Loans for construction rose by 2.4% to 5,784 while those to purchase new dwellings increased 2.7% to 2,874.

Fitting with recent measures introduced by APRA to curb lending for housing investment, the value of home loans to investors slipped by 0.4% to $13.564 billion, largely offsetting a 0.5% gain in July. As the chart from the ABS reveals below, finance to housing investors has plateaued in recent months, both in seasonally-adjusted and trend terms.

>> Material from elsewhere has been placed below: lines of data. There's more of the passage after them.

/-! ### `setCrc` -/

@[simp] theorem setCrc_crc (v : Word) : (s.setCrc v).crc = v := rfl
@[simp] theorem setCrc_a (v : Word) : (s.setCrc v).a = s.a := rfl
@[simp] theorem setCrc_b (v : Word) : (s.setCrc v).b = s.b := rfl
@[simp] theorem setCrc_res (v : Word) : (s.setCrc v).res = s.res := rfl
@[simp] theorem setCrc_status (v : Word) : (s.setCrc v).status = s.status := rfl
@[simp] theorem setCrc_width (v : Word) : (s.setCrc v).width = s.width := rfl
@[simp] theorem setCrc_height (v : Word) : (s.setCrc v).height = s.height := rfl
@[simp] theorem setCrc_alpha (v : Word) : (s.setCrc v).alpha = s.alpha := rfl
@[simp] theorem setCrc_input (v : Word) : (s.setCrc v).input = s.input := rfl
@[simp] theorem setCrc_inLen (v : Word) : (s.setCrc v).inLen = s.inLen := rfl
@[simp] theorem setCrc_out (v : Word) : (s.setCrc v).out = s.out := rfl
@[simp] theorem setCrc_sink (v : Word) : (s.setCrc v).sink = s.sink := rfl
@[simp] theorem setCrc_host (v : Word) : (s.setCrc v).host = s.host := rfl
@[simp] theorem setCrc_cfg (v : Word) : (s.setCrc v).cfg = s.cfg := rfl
@[simp] theorem setCrc_draws (v : Word) : (s.setCrc v).draws = s.draws := rfl

/-! ### `setAdler` -/

@[simp] theorem setAdler_crc (p : Word × Word) : (s.setAdler p).crc = s.crc := rfl
@[simp] theorem setAdler_a (p : Word × Word) : (s.setAdler p).a = p.1 := rfl
@[simp] theorem setAdler_b (p : Word × Word) : (s.setAdler p).b = p.2 := rfl
@[simp] theorem setAdler_res (p : Word × Word) : (s.setAdler p).res = s.res := rfl
@[simp] theorem setAdler_status (p : Word × Word) : (s.setAdler p).status = s.status := rfl
@[simp] theorem setAdler_width (p : Word × Word) : (s.setAdler p).width = s.width := rfl
@[simp] theorem setAdler_height (p : Word × Word) : (s.setAdler p).height = s.height := rfl
@[simp] theorem setAdler_alpha (p : Word × Word) : (s.setAdler p).alpha = s.alpha := rfl
@[simp] theorem setAdler_input (p : Word × Word) : (s.setAdler p).input = s.input := rfl
@[simp] theorem setAdler_inLen (p : Word × Word) : (s.setAdler p).inLen = s.inLen := rfl
@[simp] theorem setAdler_out (p : Word × Word) : (s.setAdler p).out = s.out := rfl
@[simp] theorem setAdler_sink (p : Word × Word) : (s.setAdler p).sink = s.sink := rfl
@[simp] theorem setAdler_host (p : Word × Word) : (s.setAdler p).host = s.host := rfl
@[simp] theorem setAdler_cfg (p : Word × Word) : (s.setAdler p).cfg = s.cfg := rfl
@[simp] theorem setAdler_draws (p : Word × Word) : (s.setAdler p).draws = s.draws := rfl

/-! ### `setRes` -/

@[simp] theorem setRes_crc (v : Word) : (s.setRes v).crc = s.crc := rfl
@[simp] theorem setRes_a (v : Word) : (s.setRes v).a = s.a := rfl
@[simp] theorem setRes_b (v : Word) : (s.setRes v).b = s.b := rfl
@[simp] theorem setRes_res (v : Word) : (s.setRes v).res = v := rfl
@[simp] theorem setRes_status (v : Word) : (s.setRes v).status = s.status := rfl
@[simp] theorem setRes_width (v : Word) : (s.setRes v).width = s.width := rfl
@[simp] theorem setRes_height (v : Word) : (s.setRes v).height = s.height := rfl
@[simp] theorem setRes_alpha (v : Word) : (s.setRes v).alpha = s.alpha := rfl
@[simp] theorem setRes_input (v : Word) : (s.setRes v).input = s.input := rfl
@[simp] theorem setRes_inLen (v : Word) : (s.setRes v).inLen = s.inLen := rfl
@[simp] theorem setRes_out (v : Word) : (s.setRes v).out = s.out := rfl
@[simp] theorem setRes_sink (v : Word) : (s.setRes v).sink = s.sink := rfl
@[simp] theorem setRes_host (v : Word) : (s.setRes v).host = s.host := rfl
@[simp] theorem setRes_cfg (v : Word) : (s.setRes v).cfg = s.cfg := rfl
@[simp] theorem setRes_draws (v : Word) : (s.setRes v).draws = s.draws := rfl

/-! ### `setStatus` -/

@[simp] theorem setStatus_crc (v : Byte) : (s.setStatus v).crc = s.crc := rfl
@[simp] theorem setStatus_a (v : Byte) : (s.setStatus v).a = s.a := rfl
@[simp] theorem setStatus_b (v : Byte) : (s.setStatus v).b = s.b := rfl
@[simp] theorem setStatus_res (v : Byte) : (s.setStatus v).res = s.res := rfl
@[simp] theorem setStatus_status (v : Byte) : (s.setStatus v).status = v := rfl
@[simp] theorem setStatus_width (v : Byte) : (s.setStatus v).width = s.width := rfl
@[simp] theorem setStatus_height (v : Byte) : (s.setStatus v).height = s.height := rfl
@[simp] theorem setStatus_alpha (v : Byte) : (s.setStatus v).alpha = s.alpha := rfl
@[simp] theorem setStatus_input (v : Byte) : (s.setStatus v).input = s.input := rfl
@[simp] theorem setStatus_inLen (v : Byte) : (s.setStatus v).inLen = s.inLen := rfl
@[simp] theorem setStatus_out (v : Byte) : (s.setStatus v).out = s.out := rfl
@[simp] theorem setStatus_sink (v : Byte) : (s.setStatus v).sink = s.sink := rfl
@[simp] theorem setStatus_host (v : Byte) : (s.setStatus v).host = s.host := rfl
@[simp] theorem setStatus_cfg (v : Byte) : (s.setStatus v).cfg = s.cfg := rfl
@[simp] theorem setStatus_draws (v : Byte) : (s.setStatus v).draws = s.draws := rfl

/-! ### `setWidth` -/

@[simp] theorem setWidth_crc (v : Word) : (s.setWidth v).crc = s.crc := rfl
@[simp] theorem setWidth_a (v : Word) : (s.setWidth v).a = s.a := rfl
@[simp] theorem setWidth_b (v : Word) : (s.setWidth v).b = s.b := rfl
@[simp] theorem setWidth_res (v : Word) : (s.setWidth v).res = s.res := rfl
@[simp] theorem setWidth_status (v : Word) : (s.setWidth v).status = s.status := rfl
@[simp] theorem setWidth_width (v : Word) : (s.setWidth v).width = v := rfl
@[simp] theorem setWidth_height (v : Word) : (s.setWidth v).height = s.height := rfl
@[simp] theorem setWidth_alpha (v : Word) : (s.setWidth v).alpha = s.alpha := rfl
@[simp] theorem setWidth_input (v : Word) : (s.setWidth v).input = s.input := rfl
@[simp] theorem setWidth_inLen (v : Word) : (s.setWidth v).inLen = s.inLen := rfl
@[simp] theorem setWidth_out (v : Word) : (s.setWidth v).out = s.out := rfl
@[simp] theorem setWidth_sink (v : Word) : (s.setWidth v).sink = s.sink := rfl
@[simp] theorem setWidth_host (v : Word) : (s.setWidth v).host = s.host := rfl
@[simp] theorem setWidth_cfg (v : Word) : (s.setWidth v).cfg = s.cfg := rfl
@[simp] theorem setWidth_draws (v : Word) : (s.setWidth v).draws = s.draws := rfl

Overall the value of home loans issued rose by 3.5% to $34.359 billion on the back of a substantial increase in the value of owner-occupier financing. Lending to this segment jumped by 6.1% to $20.795 billion, the highest level on record. Excluding refinancing, the value of loans to owner-occupiers hit $14.421 billion, also a record high.

And yet.

While there are clear signs that lending to housing investors has been stymied by recent measures implemented by APRA, as the chart above shows, lending to both owner-occupiers and investors in dollar terms has grown sharply when viewed in rolling annual terms. Over the past year, the value of loans extended hit $379.4 billion, the highest level on record and some 14.5% higher than that seen in the 12 months to August 2014.

And while in dollar terms lending to investors has slowed, it has been largely replaced by lending to owner-occupiers. Compared to August 2014 the value of lending to owner-occupiers rose by 26.5% to $20.8 billion, an increase of $4.4 billion. That’s some hefty growth, and does raise the question whether heat in the housing market is diminishing at present.

“The August lending data suggest that there is still a good deal of heat in the housing sector, but that the owner occupiers are now driving the market,” wrote Chris Caton, chief economist at BT Financial Group following the data release.

“The issue is that some of this change in behaviour is more apparent than real, being driven by recent regulatory changes, which have provided banks with a considerable incentive to classify loans as being to owner-occupiers rather than to investors.”

If that is the case the notion that the slowdown in investor lending is diminishing risks attached to the housing market is muddied to say the least. Average home loan sizes are continuing to increase, rising 15.9% to $375,800 in the 12-months to August, a far steeper rate than inflation or wages growth seen over the same time period.

Leverage is clearly increasing, and with increased leverage comes increased risk.